Advanced Metrics Lab goes beyond developing measures that are psychometrically sound by including stakeholders in the process to ensure that the measure is usable and feasible in the clinic providing individuals with information they feel they need to know. For example, Drs. Trudy Mallinson and Christina Papadimitriou were funded by AIR through RWJF and our team caregiver co-investigators as we developed a prototype of a person-centered measure for individuals with disorders of consciousness. Dr.

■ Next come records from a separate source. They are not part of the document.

/-- R116, R117: the vector instructions on V registers and on predicates, and those on accumulators. -/
def Obligations.VectorInstructionsComplete : Prop :=
  VecCompletes .vnop 0x00 vecVnop ∧ VecCompletes .vadd 0x01 vecVadd ∧ VecCompletes .vsub 0x02 vecVsub ∧
  VecCompletes .vneg 0x03 vecVneg ∧ VecCompletes .vconj 0x04 vecVconj ∧ VecCompletes .vmov 0x05 vecVmov ∧
  VecCompletes .vsel 0x06 vecVsel ∧ VecCompletes .vand 0x07 vecVand ∧ VecCompletes .vor 0x08 vecVor ∧
  VecCompletes .vxor 0x09 vecVxor ∧ VecCompletes .vsplat 0x0A vecVsplat ∧ VecCompletes .vbcast 0x0B vecVbcast ∧
  VecCompletes .vperm 0x0C vecVperm ∧ VecCompletes .vins 0x0D vecVins ∧ VecCompletes .vext 0x0E vecVext ∧
  VecCompletes .vcmpeq 0x10 vecVcmpeq ∧ VecCompletes .vcmpgt 0x11 vecVcmpgt ∧ VecCompletes .vshr 0x12 vecVshr ∧
  VecCompletes .vshl 0x13 vecVshl ∧ VecCompletes .vcmulv 0x20 vecVcmulv ∧ VecCompletes .vcmacv 0x21 vecVcmacv ∧
  VecCompletes .vbfly 0x22 vecVbfly ∧ VecCompletes .vcvt 0x30 vecVcvt ∧ VecCompletes .vunpk 0x31 vecVunpk ∧
  VecCompletes .vpack 0x32 vecVpack ∧ VecCompletes .vsete 0x33 vecVsete ∧ VecCompletes .vtag 0x34 vecVtag ∧
  VecCompletes .vgete 0x35 vecVgete ∧
  VecCompletes .vcmul 0x18 vecVcmul ∧ VecCompletes .vcmac 0x19 vecVcmac ∧ VecCompletes .vcmulb 0x1A vecVcmulb ∧
  VecCompletes .vcmacb 0x1B vecVcmacb ∧ VecCompletes .vcmacj 0x1C vecVcmacj ∧ VecCompletes .vmac 0x1D vecVmac ∧
  VecCompletes .vmul 0x1E vecVmul ∧ VecCompletes .vpwr 0x1F vecVpwr ∧ VecCompletes .azero 0x28 vecAzero ∧
  VecCompletes .arnd 0x29 vecArnd ∧ VecCompletes .aget 0x2A vecAget ∧ VecCompletes .aput 0x2B vecAput ∧ VecCompletes .aadd 0x2C vecAadd

/-- The exact sum of component `i` of two C16 words. -/
def Stated.sum16 (b : EBank) (x : VArgs) (i : Nat) : Int :=
  toSigned 16 (bitsOf (b.getV x.a.toNat) (16 * i + 15) (16 * i)) + toSigned 16 (bitsOf (b.getV x.b.toNat) (16 * i + 15) (16 * i))

/-- R105, R116: moves and bitwise instructions act on all lanes, whatever the format; a C16 sum is exact and saturates at plus or minus 32,767, and
a saturation sets a flag. -/
def Obligations.VectorResults : Prop :=
  VecWritesV .vmov 0x05 (fun _ => True) (fun b x => moved x (b.getV x.a.toNat)) ∧
  VecWritesV .vand 0x07 (fun _ => True) (fun b x => moved x (b.getV x.a.toNat &&& b.getV x.b.toNat)) ∧
  VecWritesV .vor 0x08 (fun _ => True) (fun b x => moved x (b.getV x.a.toNat ||| b.getV x.b.toNat)) ∧
  VecWritesV .vxor 0x09 (fun _ => True) (fun b x => moved x (b.getV x.a.toNat ^^^ b.getV x.b.toNat)) ∧
  VecWritesV .vsplat 0x0A (fun _ => True)
    (fun b x => moved x (b.getS x.a.toNat ++ b.getS x.a.toNat ++ b.getS x.a.toNat ++ b.getS x.a.toNat)) ∧
  (∀ (b : EBank) (x : VArgs) (i : Nat), x.fmt = 0 → i < 8 →
     ∃ l, vecVadd b x = [.v16 x.d.toNat l] ∧ ∃ g, l[i]? = some (ofSigned 16 (max (-32767) (min 32767 (Stated.sum16 b x i))), g) ∧
       (g = 0 ↔ -32767 ≤ Stated.sum16 b x i ∧ Stated.sum16 b x i ≤ 32767))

Jen Weaver is working on using an existing and widely used neurobehavioral measure, the Coma Recovery Scale-revised, to develop a visual representation of the patient’s progress to improve communication about therapy progress between the family and rehabilitation therapists.

Why does this matter?

Our current work in shows that assessments information is often poorly communicated because outputs, such as scores or cut points, do not help practitioners and care partners make decisions or effectively guide treatment planning. Our research in this space focuses on including multiple stakeholders in the testing, evaluation, and dissemination of assessment research, with the goal of designing and implementing more user-friendly, relationship-centered assessments.

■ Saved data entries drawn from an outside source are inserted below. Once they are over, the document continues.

-- ==== Sys2Proof/Laws/Ops.lean ====
section
/-! SUPPORT. What the shared operations on registers and records do: a read after a write, the canonical form, and all that logging a record
changes. -/

namespace Sys2Proof.Machine

variable {s : State}

/-- A register reads what was written to it. -/
theorem State.reg_setReg_self (h : SMap.wf regReset s.regs = true) (o : Nat) (v : Word) : (s.setReg o v).reg o = v :=
  SMap.get_set_self h

/-- A write leaves every other register alone. -/
theorem State.reg_setReg_ne {o p : Nat} (h : o ≠ p) (v : Word) : (s.setReg o v).reg p = s.reg p := SMap.get_set_ne h

theorem State.wf_setReg (h : SMap.wf regReset s.regs = true) (o : Nat) (v : Word) : SMap.wf regReset (s.setReg o v).regs = true :=
  SMap.wf_set h

theorem State.reg_setFld_ne {o p : Nat} (h : o ≠ p) (hi lo n : Nat) : (s.setFld o hi lo n).reg p = s.reg p := State.reg_setReg_ne h _

theorem State.wf_setFld (h : SMap.wf regReset s.regs = true) (o hi lo n : Nat) : SMap.wf regReset (s.setFld o hi lo n).regs = true :=
  State.wf_setReg h _ _

theorem State.reg_setBit_ne {o p : Nat} (h : o ≠ p) (k : Nat) (b : Bool) : (s.setBit o k b).reg p = s.reg p := State.reg_setReg_ne h _

theorem State.wf_setBit (h : SMap.wf regReset s.regs = true) (o k : Nat) (b : Bool) : SMap.wf regReset (s.setBit o k b).regs = true :=
  State.wf_setReg h _ _

theorem State.reg_count_ne {o p : Nat} (h : o ≠ p) (hi lo n : Nat) : (s.count o hi lo n).reg p = s.reg p := State.reg_setFld_ne h _ _ _

theorem State.wf_count (h : SMap.wf regReset s.regs = true) (o hi lo n : Nat) : SMap.wf regReset (s.count o hi lo n).regs = true :=
  State.wf_setFld h _ _ _ _

/-- R385: all that logging a record can do. It becomes the pending record of its source, it is counted in the one that waits, or it is dropped and
counted in MGM_RECCNT. -/
theorem State.log_cases (s : State) (r : Rec) :
    s.log r = { s with rec_ := { s.rec_ with pend := s.rec_.pend ++ [r] } } ∨
    s.log r = { s with rec_ := { s.rec_ with
      pend := s.rec_.pend.map (fun x => if x.src = r.src then { x with count := satAdd 0xFFFFFFFF x.count r.count } else x) } } ∨
    s.log r = s.count oRecCnt 10 0 1 := by
  unfold State.log
  split
  · exact .inl rfl
  · split
    · exact .inr (.inl rfl)
    · exact .inr (.inr rfl)

/-- Logging keeps the registers canonical, and changes none but MGM_RECCNT. -/
theorem State.wf_log (h : SMap.wf regReset s.regs = true) (r : Rec) : SMap.wf regReset (s.log r).regs = true := by
  rcases s.log_cases r with e | e | e <;> rw [e]
  · exact h
  · exact h
  · exact State.wf_count h _ _ _ _

theorem State.reg_log_ne {o : Nat} (h : oRecCnt ≠ o) (r : Rec) : (s.log r).reg o = s.reg o := by
  rcases s.log_cases r with e | e | e <;> rw [e]
  · rfl
  · rfl
  · exact State.reg_count_ne h _ _ _

/-- Nothing outside the registers and the collector changes. -/
theorem State.log_frame (s : State) (r : Rec) : ∃ regs rec, s.log r = { s with regs := regs, rec_ := rec } := by
  rcases s.log_cases r with e | e | e
  · exact ⟨_, _, e⟩
  · exact ⟨_, _, e⟩
  · exact ⟨_, s.rec_, e⟩

end Sys2Proof.Machine
end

What are our current/recent projects?

Relationship-Centered Shared Decision-Making (RC-SDM) in chronic disability

Shared decision-making, a cornerstone of patient-centered care, relies on patient engagement. But some patients lack the cognitive capacity to decide for themselves and communicate their wishes. Care partners -family or informal caregivers can be important voices in communicating and advocating with healthcare practitioners around treatment decisions. However, our work finds that care partners and practitioners struggle to engage in SDM because they are not always listened to by practitioners, and practitioners do not always effectively include care partners in SDM.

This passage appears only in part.